INFORMATION
-- ==== Sys2Proof/Tests/Slice0.lean ====
section
/-! SUPPORT. Tests: the well-formedness check refuses an ill-formed term of each kind; the hypotheses of every statement
are met by a concrete state; and single commands give what the manual's examples and tables say. -/

set_option Elab.async false

namespace Sys2Proof.Tests

open Sys2Proof.Machine

/-! ### Well-formedness -/

theorem test_wf_refuses_repeated_cell :
    Instr.wellFormed (.powerOnReset ⟨false, false, false, [⟨.portUnits, 0⟩, ⟨.portUnits, 0⟩]⟩) = false := by decide +kernel

theorem test_wf_refuses_short_write : Instr.wellFormed (.write 0 0#32 1#3 [1#8] [true]) = false := by decide +kernel

theorem test_wf_refuses_missing_enables :
    Instr.wellFormed (.write 0 0#32 1#3 (List.replicate 64 0#8) (List.replicate 63 true)) = false := by decide +kernel

theorem test_wf_refuses_repeated_word : Instr.wellFormed (.grant [⟨3, false⟩, ⟨3, true⟩]) = false := by decide +kernel

theorem test_wf_refuses_empty_message : Instr.wellFormed (.invalidMessage 0 []) = false := by decide +kernel

theorem test_wf_accepts_line_write :
    Instr.wellFormed (.write 0 0#32 1#3 (List.replicate 64 0#8) (List.replicate 64 true)) = true := by decide +kernel

/-- The table gives no row any bits, so no word spells a command, and a word placed for fetching changes nothing. -/
theorem test_no_word_spells_a_command : (decodeTableWord 8 1).isNone = true ∧ (State.reset.withFetchWord 8 1).pending = [] := by
  decide +kernel

/-! ### States for the tests -/

/-- 100 s after power-on reset, initialised, nothing seated. -/
def idlePart : State :=
  { State.reset with now := sec 100, tmc := { Tmc.initialising 0 with initDone := true, reportAt := some 0, patrolAt := some 0 } }

/-- A layout that passes the checks: the windows at 256 KiB and 512 KiB, port table, licence page and ring above. -/
def layout : Layout := ⟨0x40000, 0x80000, 0xC0000, 0xC4000, 0xC6000, 0, Vector.replicate 8 0⟩

/-- The same part, ARMED with that layout, with 100 units of each feature. -/
def armedPart : State :=
  { idlePart with
    plu := { Plu.reset with part := .armed, layout := some layout }
    ziu := { Ziu.reset with epoch := 1 }
    evu := Evu.reset
    lu := { Lu.reset with
      portUnits := { FeatureState.newPart with entitlement := 100 }, xdPorts := { FeatureState.newPart with entitlement := 100 } }
    pbu := { Pbu.reset with
      psus := Vector.replicate 4 ⟨.online, none, none, false, some 30000⟩, supply := 90000, reserved := 90000, ceiling := 1000000,
      available := 90000, derate := 100 }
    ftu := { Ftu.reset with
      rotors := Vector.replicate 12 { RotorRec.reset with state := .ok }, trays := Vector.replicate 6 .ok, lost := 0, derate := 100
      zones := Vector.replicate 2 ⟨30, 100, 100⟩ } }

/-- The link of an UP blade with 24 ports. -/
def upLink : Link := { Link.reset with state := .up, portCount := some 24, keepAt := some (sec 101) }

/-- The record of an UP blade with 24 ports. -/
def upBlade : Blade := { Blade.reset with state := .up, portCount := some 24, base := 1200, powerEn := true }

/-- A fresh temperature with the breakpoints at 30 and 40 °C latched. -/
def warmTemp : BladeTemp :=
  { BladeTemp.reset with
    inlet := some 25, hotspot := some 45, freshAt := some (sec 100), fresh := true, wasFresh := true, input := 45
    latches := #v[true, true, false, false], demand := 45 }

/-- The ARMED part with blade 2 UP and fresh, and the duty of zone 0 as its demand asks. -/
def bladePart : State :=
  ((armedPart.setLink 2 upLink).setBlade 2 upBlade).setFtu { armedPart.ftu with
    temps := Vector.put armedPart.ftu.temps 2 warmTemp, zones := #v[⟨45, 100, 100⟩, ⟨30, 100, 100⟩] }

/-- Port 3 of blade 2. -/
def port3 : PortRef := ⟨2, 3⟩

/-- Class 1 without XD. -/
def class1 : PortConfig := ⟨.class1, false⟩

/-- A word handed to its owner, alone in the queue of handed words. -/
def handing (s : State) (word : WatchedWord) (v : BitVec 64) : State := s.setTbp { s.tbp with handed := [⟨word, v⟩] }

/-- The first handed word of a state. -/
def firstHanded (s : State) (mine : WatchedWord → Bool) : Option Handed := s.tbp.handed.find? (fun h => mine h.word)

/-- A part with an access in progress. -/
def busy (s : State) (kind : AccessKind) (line : Nat) : State := s.setTmc { s.tmc with inProgress := some ⟨⟨kind, line⟩, [], false⟩ }

/-- The state that a command leaves, or the state before it when it does not answer one. -/
def after (c : Instr) (s : State) : State :=
  match exec c s with
  | .next t => t
  | _ => s

/-- A table of 48 ports, the same record at each index below `n` and the reset record above. -/
def portsBelow (n : Nat) (f : Fin 48 → Port) : Vector Port 48 :=
  Vector.mapIx (Vector.replicate 48 Port.reset) (fun i x => if i.1 < n then f i else x)

/-- An ONLINE port with a configuration, an optic class and a priority. -/
def onlinePort (c : PortConfig) (optic : Fin 4) (priority : Fin 8) : Port :=
  { Port.reset with
    state := .online, desired := true, request := some c, granted := some c, priority := priority, optic := some optic }

/-- A port waiting for a licence. -/
def licencePort (c : PortConfig) : Port :=
  { Port.reset with state := .waitLicense, desired := true, request := some c, optic := some 0 }

/-- The configuration of a speed class without XD. -/
def plain (c : SpeedClass) : PortConfig := ⟨c, false⟩

/-! ### The hypotheses of the statements are met -/

/-- The lines of a state are whole where its entries are, and what waits is seen to be. -/
theorem linesWhole_of_checks (s : State) (he : ∀ e ∈ s.swq.entries, e.bytes.length = 64)
    (hw : ∀ u : Fin 7, ∀ x ∈ s.swq.waiting.get u, (match x with | .write (.eventRecord _ r) => r.length | _ => 32) = 32) :
    s.linesWhole :=
  ⟨he, fun u _ _ m => hw u.index _ m⟩

theorem witness_StepCarriesOutTheQueueHead : State.reset.pending = [] := rfl

/-- The part with one command waiting. -/
def waitingPart : State :=
  { bladePart with pending := [.tachPulse 0], ziu := { bladePart.ziu with zone := .awaitAck, ackSet := [2] }
                   lu := { bladePart.lu with program := some ⟨0, .portUnits, 10, 5, sec 1⟩ } }

theorem witness_step : ∃ t, step waitingPart = .next t := ⟨_, rfl⟩

theorem witness_OnlyAGrantWritesTableMemory : (∃ t, exec (.tachPulse 0) bladePart = .next t) ∧
    (∀ flips, Instr.tachPulse 0 ≠ .grant flips) ∧ ∀ p, Instr.tachPulse 0 ≠ .powerOnReset p :=
  ⟨⟨_, rfl⟩, by simp, by simp⟩

theorem witness_TablesStayCanonical : waitingPart.tablesCanonical = true := by decide +kernel

theorem witness_TablesStayCanonical_lines : waitingPart.linesWhole ∧ waitingPart.lossTold :=
  ⟨linesWhole_of_checks _ (by decide +kernel) (by decide +kernel), by unfold State.lossTold; decide +kernel⟩

theorem witness_BladePowerFollowsState : ∀ b, waitingPart.powerFollows b := by
  unfold State.powerFollows
  decide +kernel

theorem witness_LinkAndBladeGoTogether : (∀ b, waitingPart.linkFollows b) ∧ waitingPart.oweUp := by
  unfold State.linkFollows State.oweUp
  decide +kernel

theorem witness_BoundedFiguresStayBounded : waitingPart.bounded := by
  unfold State.bounded
  decide +kernel

theorem witness_ZoneDutyLawKept : (∀ z, waitingPart.dutyLaw z) ∧ (∀ z, State.reset.dutyLaw z) ∧ State.reset.bounded := by
  unfold State.dutyLaw State.bounded
  decide +kernel

theorem witness_ZoneDutyLawKept_target : waitingPart.plu.part = .armed ∧ (∀ t, zoneOfTray t = 0 → waitingPart.ftu.trays.get t = .ok) ∧
    ∀ b, zoneOfSlot b = 0 → (waitingPart.blade b).state ≠ .absent → (waitingPart.ftu.temps.get b).fresh = true := by decide +kernel

theorem witness_EpochAndSwapMoveTogether : ∃ t, exec (.tachPulse 0) bladePart = .next t := ⟨_, rfl⟩

theorem witness_ArmedLastsUntilPowerOnReset : bladePart.plu.part = .armed := by decide +kernel

theorem witness_FloorsNeverFall : waitingPart.programAbove := by
  intro p hp
  have e : p = ⟨0, .portUnits, 10, 5, sec 1⟩ := by simpa [waitingPart] using hp.symm
  subst e
  decide +kernel

theorem witness_FloorsNeverFall_cells :
    (waitingPart.lu.feature .portUnits).cells.get 0 = ⟨(waitingPart.lu.feature .portUnits).floor, true⟩ ∧
    (⟨.portUnits, 0⟩ : NvCellRef) ∉ (⟨false, false, true, [⟨.portUnits, 1⟩]⟩ : PowerOn).badCells := by decide +kernel

theorem witness_ReadyIsAsserted : State.reset.tmc.initDone = false ∧
    (idlePart.setPins { idlePart.pins with warm := true }).pins.warm = true := by decide +kernel

theorem witness_WarmResetDropsRequests : bladePart.pins.warm = false ∧ bladePart.ziu.zone ≠ .validating ∧
    (bladePart.setZiu { bladePart.ziu with zone := .validating }).ziu.zone = .validating := by decide +kernel

/-! #### The table bus -/

theorem witness_ReadIsAnsweredOrTaken_form : bladePart.ready = true ∧ (bladePart.tagSlot 3).outstanding = none ∧
    formFails bladePart (memoryBytes 0) 1 ∧ formFails bladePart 64 2 := by
  unfold formFails
  decide +kernel

theorem witness_ReadIsAnsweredOrTaken_retry : ¬formFails (bladePart.setPbu { bladePart.pbu with hold := true }) 0 4 ∧
    retried (bladePart.setPbu { bladePart.pbu with hold := true }) 0 4 ∧
    retried (bladePart.setPlu { bladePart.plu with part := .arming }) 0x40000 1 := by
  unfold formFails retried
  decide +kernel

theorem witness_ReadIsAnsweredOrTaken_taken : ¬formFails bladePart (memoryBytes 0 - 64) 1 ∧ ¬retried bladePart (memoryBytes 0 - 64) 1 := by
  unfold formFails retried
  decide +kernel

PROBLEM
Give solely the number of lines in the data that contain the string "each".

ANSWER SECTION
3